START DATA SECTION
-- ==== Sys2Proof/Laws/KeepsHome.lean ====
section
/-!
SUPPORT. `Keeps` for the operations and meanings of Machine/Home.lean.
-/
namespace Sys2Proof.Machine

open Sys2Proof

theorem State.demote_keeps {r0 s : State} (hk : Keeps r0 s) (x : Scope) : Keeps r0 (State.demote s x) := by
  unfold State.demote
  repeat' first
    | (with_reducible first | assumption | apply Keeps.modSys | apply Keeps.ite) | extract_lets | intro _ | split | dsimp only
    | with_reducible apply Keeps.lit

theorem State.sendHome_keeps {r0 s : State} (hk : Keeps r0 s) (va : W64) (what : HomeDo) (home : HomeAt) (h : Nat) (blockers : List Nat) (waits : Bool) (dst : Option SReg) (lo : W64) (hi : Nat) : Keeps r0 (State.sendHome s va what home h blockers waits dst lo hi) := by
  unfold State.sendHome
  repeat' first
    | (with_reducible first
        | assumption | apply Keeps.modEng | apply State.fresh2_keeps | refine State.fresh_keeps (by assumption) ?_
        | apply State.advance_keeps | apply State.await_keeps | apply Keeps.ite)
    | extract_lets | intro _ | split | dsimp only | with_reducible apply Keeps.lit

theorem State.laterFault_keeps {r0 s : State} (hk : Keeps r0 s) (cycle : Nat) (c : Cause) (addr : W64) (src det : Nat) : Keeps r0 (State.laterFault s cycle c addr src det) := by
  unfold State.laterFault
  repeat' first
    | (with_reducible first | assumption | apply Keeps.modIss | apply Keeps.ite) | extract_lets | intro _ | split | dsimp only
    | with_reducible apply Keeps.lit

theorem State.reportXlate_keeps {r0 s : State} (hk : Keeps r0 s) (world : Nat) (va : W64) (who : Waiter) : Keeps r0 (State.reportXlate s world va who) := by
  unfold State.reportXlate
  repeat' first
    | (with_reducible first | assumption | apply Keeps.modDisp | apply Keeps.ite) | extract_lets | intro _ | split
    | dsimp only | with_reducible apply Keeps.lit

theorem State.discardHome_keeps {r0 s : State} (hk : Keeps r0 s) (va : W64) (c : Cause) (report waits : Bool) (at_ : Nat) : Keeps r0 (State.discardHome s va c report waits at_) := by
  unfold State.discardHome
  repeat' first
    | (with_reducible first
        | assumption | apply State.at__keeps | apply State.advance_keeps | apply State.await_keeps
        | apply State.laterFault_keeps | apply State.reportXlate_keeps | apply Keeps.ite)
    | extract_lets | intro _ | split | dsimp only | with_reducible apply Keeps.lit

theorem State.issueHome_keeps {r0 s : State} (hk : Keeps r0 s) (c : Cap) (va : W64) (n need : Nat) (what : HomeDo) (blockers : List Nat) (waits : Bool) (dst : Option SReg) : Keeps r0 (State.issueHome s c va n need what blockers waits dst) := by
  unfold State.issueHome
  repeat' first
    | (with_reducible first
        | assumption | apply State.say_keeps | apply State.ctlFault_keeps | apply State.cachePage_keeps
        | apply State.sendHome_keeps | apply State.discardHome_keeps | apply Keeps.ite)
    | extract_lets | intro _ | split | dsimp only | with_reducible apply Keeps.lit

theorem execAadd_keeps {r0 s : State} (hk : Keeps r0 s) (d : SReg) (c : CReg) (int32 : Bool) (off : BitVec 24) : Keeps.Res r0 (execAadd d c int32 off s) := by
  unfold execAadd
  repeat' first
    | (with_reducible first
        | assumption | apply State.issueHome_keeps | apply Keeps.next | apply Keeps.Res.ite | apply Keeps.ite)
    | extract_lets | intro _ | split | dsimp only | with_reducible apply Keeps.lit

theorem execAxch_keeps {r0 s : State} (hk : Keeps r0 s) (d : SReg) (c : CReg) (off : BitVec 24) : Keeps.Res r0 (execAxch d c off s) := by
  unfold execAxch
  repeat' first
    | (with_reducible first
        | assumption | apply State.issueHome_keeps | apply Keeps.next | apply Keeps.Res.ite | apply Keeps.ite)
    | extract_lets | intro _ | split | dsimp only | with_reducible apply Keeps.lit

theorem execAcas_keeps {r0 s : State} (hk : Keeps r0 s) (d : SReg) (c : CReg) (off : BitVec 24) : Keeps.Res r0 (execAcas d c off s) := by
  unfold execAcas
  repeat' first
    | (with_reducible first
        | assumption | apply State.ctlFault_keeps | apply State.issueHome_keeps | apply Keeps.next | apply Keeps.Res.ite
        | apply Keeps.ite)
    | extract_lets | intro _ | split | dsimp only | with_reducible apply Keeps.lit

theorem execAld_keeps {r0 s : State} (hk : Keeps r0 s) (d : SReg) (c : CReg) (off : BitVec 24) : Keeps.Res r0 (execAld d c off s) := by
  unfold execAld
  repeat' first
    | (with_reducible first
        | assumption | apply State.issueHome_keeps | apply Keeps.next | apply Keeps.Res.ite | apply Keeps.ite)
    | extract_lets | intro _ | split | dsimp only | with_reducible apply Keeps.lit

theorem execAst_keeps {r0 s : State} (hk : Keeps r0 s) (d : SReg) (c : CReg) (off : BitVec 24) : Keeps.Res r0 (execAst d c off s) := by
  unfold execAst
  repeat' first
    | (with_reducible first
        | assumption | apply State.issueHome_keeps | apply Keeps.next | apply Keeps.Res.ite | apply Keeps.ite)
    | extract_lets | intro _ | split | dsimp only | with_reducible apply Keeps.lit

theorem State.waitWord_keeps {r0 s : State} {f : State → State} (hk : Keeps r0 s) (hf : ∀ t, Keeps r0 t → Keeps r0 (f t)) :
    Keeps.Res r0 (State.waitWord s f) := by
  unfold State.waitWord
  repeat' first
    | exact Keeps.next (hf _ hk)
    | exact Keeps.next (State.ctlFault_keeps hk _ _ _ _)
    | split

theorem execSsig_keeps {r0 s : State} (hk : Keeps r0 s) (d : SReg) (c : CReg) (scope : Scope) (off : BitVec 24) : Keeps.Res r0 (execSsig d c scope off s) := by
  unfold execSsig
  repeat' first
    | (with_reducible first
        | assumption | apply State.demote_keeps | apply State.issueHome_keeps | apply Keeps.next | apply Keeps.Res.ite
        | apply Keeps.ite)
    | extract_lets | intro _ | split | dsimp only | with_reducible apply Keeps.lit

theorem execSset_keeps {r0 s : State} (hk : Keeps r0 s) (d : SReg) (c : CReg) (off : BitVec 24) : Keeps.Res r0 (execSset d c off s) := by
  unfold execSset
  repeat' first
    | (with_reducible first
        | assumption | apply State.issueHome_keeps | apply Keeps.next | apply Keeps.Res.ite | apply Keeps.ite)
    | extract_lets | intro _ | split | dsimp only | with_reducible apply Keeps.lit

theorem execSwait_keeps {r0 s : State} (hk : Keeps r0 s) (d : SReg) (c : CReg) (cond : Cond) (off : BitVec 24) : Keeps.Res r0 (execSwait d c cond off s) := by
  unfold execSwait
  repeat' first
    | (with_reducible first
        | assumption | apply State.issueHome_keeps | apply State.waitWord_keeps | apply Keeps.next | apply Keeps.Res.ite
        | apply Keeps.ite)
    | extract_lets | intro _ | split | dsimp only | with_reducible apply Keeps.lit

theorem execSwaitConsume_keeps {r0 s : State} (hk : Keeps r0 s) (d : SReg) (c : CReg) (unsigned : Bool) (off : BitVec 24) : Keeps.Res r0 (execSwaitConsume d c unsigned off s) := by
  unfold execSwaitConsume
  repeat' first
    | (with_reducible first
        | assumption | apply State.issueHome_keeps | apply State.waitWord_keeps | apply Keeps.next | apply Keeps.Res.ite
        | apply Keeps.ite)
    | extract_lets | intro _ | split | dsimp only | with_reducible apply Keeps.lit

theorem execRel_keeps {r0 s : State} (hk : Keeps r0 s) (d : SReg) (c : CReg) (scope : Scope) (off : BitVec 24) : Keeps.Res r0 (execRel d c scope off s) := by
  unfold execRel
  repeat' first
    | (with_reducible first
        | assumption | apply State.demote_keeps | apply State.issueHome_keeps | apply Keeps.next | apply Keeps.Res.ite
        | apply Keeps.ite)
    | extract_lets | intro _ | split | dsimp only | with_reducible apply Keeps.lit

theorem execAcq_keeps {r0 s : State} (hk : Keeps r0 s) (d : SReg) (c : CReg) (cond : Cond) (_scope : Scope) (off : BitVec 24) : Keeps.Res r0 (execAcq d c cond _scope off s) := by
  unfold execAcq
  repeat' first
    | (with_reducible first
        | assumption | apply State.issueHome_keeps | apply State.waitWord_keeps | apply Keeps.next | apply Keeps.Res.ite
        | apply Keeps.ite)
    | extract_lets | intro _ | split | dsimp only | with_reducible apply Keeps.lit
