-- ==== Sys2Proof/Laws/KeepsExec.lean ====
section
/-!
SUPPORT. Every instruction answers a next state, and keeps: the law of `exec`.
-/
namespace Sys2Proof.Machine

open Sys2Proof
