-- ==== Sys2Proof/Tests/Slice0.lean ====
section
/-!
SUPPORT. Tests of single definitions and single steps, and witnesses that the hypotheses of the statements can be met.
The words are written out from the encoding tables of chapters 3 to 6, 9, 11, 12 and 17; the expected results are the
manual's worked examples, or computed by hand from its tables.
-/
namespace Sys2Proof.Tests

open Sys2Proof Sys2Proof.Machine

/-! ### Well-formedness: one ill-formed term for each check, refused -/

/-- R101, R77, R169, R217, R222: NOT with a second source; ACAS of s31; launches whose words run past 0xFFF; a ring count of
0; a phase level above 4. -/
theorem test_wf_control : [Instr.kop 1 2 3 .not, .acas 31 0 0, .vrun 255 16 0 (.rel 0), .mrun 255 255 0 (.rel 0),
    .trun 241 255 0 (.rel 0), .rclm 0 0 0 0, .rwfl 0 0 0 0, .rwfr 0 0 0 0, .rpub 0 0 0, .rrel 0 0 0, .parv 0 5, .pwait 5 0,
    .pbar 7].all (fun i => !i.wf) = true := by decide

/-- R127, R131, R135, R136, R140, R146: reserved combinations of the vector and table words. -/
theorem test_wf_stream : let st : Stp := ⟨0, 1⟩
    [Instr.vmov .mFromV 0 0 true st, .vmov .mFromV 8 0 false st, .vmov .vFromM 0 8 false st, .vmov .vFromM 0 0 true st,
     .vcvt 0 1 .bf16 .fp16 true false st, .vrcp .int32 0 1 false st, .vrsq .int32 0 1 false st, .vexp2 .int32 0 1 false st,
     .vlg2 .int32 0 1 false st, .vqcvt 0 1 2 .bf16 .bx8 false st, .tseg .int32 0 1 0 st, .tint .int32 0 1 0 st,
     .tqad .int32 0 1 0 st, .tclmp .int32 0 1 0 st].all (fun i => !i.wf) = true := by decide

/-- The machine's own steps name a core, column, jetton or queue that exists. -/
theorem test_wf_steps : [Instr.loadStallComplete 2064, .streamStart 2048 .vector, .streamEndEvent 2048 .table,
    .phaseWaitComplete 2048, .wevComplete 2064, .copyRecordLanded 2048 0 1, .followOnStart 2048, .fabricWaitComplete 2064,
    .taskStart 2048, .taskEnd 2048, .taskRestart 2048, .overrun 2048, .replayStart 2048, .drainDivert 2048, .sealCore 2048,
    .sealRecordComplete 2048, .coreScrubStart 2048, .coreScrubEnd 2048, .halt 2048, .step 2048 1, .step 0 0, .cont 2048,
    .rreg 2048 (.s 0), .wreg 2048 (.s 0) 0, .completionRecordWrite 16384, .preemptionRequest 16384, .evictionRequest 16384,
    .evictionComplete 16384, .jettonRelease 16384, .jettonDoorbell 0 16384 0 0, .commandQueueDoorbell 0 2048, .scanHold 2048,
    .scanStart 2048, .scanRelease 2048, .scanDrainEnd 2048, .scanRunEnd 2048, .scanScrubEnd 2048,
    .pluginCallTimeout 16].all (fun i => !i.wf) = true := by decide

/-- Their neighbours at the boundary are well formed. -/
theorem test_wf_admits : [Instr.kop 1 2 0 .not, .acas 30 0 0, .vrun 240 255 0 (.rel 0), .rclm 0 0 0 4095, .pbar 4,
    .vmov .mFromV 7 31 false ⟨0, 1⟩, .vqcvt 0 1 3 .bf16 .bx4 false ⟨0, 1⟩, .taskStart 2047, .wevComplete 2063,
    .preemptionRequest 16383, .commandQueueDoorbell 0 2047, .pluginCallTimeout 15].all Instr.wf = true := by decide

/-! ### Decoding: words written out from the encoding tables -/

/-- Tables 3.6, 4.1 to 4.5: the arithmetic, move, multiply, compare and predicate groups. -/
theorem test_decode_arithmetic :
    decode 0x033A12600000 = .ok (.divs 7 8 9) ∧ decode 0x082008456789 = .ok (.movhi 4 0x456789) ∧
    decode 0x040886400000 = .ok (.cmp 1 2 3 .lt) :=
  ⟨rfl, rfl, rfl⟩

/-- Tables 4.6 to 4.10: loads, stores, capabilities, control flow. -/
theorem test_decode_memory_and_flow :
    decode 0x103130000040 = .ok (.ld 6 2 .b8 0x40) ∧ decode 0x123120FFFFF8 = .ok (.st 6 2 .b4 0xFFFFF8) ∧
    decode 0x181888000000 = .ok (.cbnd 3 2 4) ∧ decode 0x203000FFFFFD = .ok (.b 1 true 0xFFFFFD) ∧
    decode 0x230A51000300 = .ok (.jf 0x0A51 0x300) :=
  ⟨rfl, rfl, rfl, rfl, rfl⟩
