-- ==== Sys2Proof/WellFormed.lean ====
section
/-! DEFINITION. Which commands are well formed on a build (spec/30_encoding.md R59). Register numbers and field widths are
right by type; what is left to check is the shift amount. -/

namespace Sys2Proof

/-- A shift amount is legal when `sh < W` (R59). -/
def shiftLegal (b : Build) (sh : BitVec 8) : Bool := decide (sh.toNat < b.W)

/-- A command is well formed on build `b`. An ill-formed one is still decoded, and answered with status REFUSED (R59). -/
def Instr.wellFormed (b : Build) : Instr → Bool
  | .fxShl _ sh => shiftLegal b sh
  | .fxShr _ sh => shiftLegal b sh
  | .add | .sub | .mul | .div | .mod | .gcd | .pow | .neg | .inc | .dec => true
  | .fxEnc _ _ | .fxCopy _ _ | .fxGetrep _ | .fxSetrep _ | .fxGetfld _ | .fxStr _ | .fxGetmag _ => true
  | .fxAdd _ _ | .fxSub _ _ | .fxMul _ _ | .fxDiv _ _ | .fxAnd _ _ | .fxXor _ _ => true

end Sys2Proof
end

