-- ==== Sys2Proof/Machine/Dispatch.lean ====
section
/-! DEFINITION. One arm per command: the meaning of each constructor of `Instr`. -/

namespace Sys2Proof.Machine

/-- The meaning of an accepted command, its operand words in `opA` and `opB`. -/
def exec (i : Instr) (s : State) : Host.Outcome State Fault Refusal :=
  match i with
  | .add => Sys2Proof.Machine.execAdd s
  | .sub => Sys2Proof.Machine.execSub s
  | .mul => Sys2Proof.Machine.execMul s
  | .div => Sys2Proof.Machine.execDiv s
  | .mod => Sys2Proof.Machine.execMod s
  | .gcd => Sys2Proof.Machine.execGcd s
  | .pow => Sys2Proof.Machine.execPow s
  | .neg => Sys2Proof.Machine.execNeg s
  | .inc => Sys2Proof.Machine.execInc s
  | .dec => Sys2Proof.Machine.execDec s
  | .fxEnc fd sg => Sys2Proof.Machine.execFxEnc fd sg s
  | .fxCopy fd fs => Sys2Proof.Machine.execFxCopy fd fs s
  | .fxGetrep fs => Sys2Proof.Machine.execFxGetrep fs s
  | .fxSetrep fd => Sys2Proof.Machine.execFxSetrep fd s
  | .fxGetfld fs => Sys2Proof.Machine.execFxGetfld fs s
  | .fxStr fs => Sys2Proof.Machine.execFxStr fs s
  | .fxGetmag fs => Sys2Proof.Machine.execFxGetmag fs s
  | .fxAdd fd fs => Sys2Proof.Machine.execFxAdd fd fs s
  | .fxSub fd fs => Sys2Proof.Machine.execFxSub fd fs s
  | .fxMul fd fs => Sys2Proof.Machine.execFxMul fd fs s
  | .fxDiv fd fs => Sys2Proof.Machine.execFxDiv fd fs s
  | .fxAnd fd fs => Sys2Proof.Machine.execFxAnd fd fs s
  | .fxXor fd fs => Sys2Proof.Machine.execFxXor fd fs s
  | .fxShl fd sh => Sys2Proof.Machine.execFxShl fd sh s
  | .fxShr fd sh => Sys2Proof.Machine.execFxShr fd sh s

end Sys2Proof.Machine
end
END DATA SECTION
TASK GOAL: Look above for the line that holds "Sys2Proof.Machine.execFxAnd fd fs s", then copy it and each line after it exactly, through the last line of the data.

EXERCISE RESPONSE:
  | .fxAnd fd fs => Sys2Proof.Machine.execFxAnd fd fs s
  | .fxXor fd fs => Sys2Proof.Machine.execFxXor fd fs s
  | .fxShl fd sh => Sys2Proof.Machine.execFxShl fd sh s
  | .fxShr fd sh => Sys2Proof.Machine.execFxShr fd sh s

end Sys2Proof.Machine
end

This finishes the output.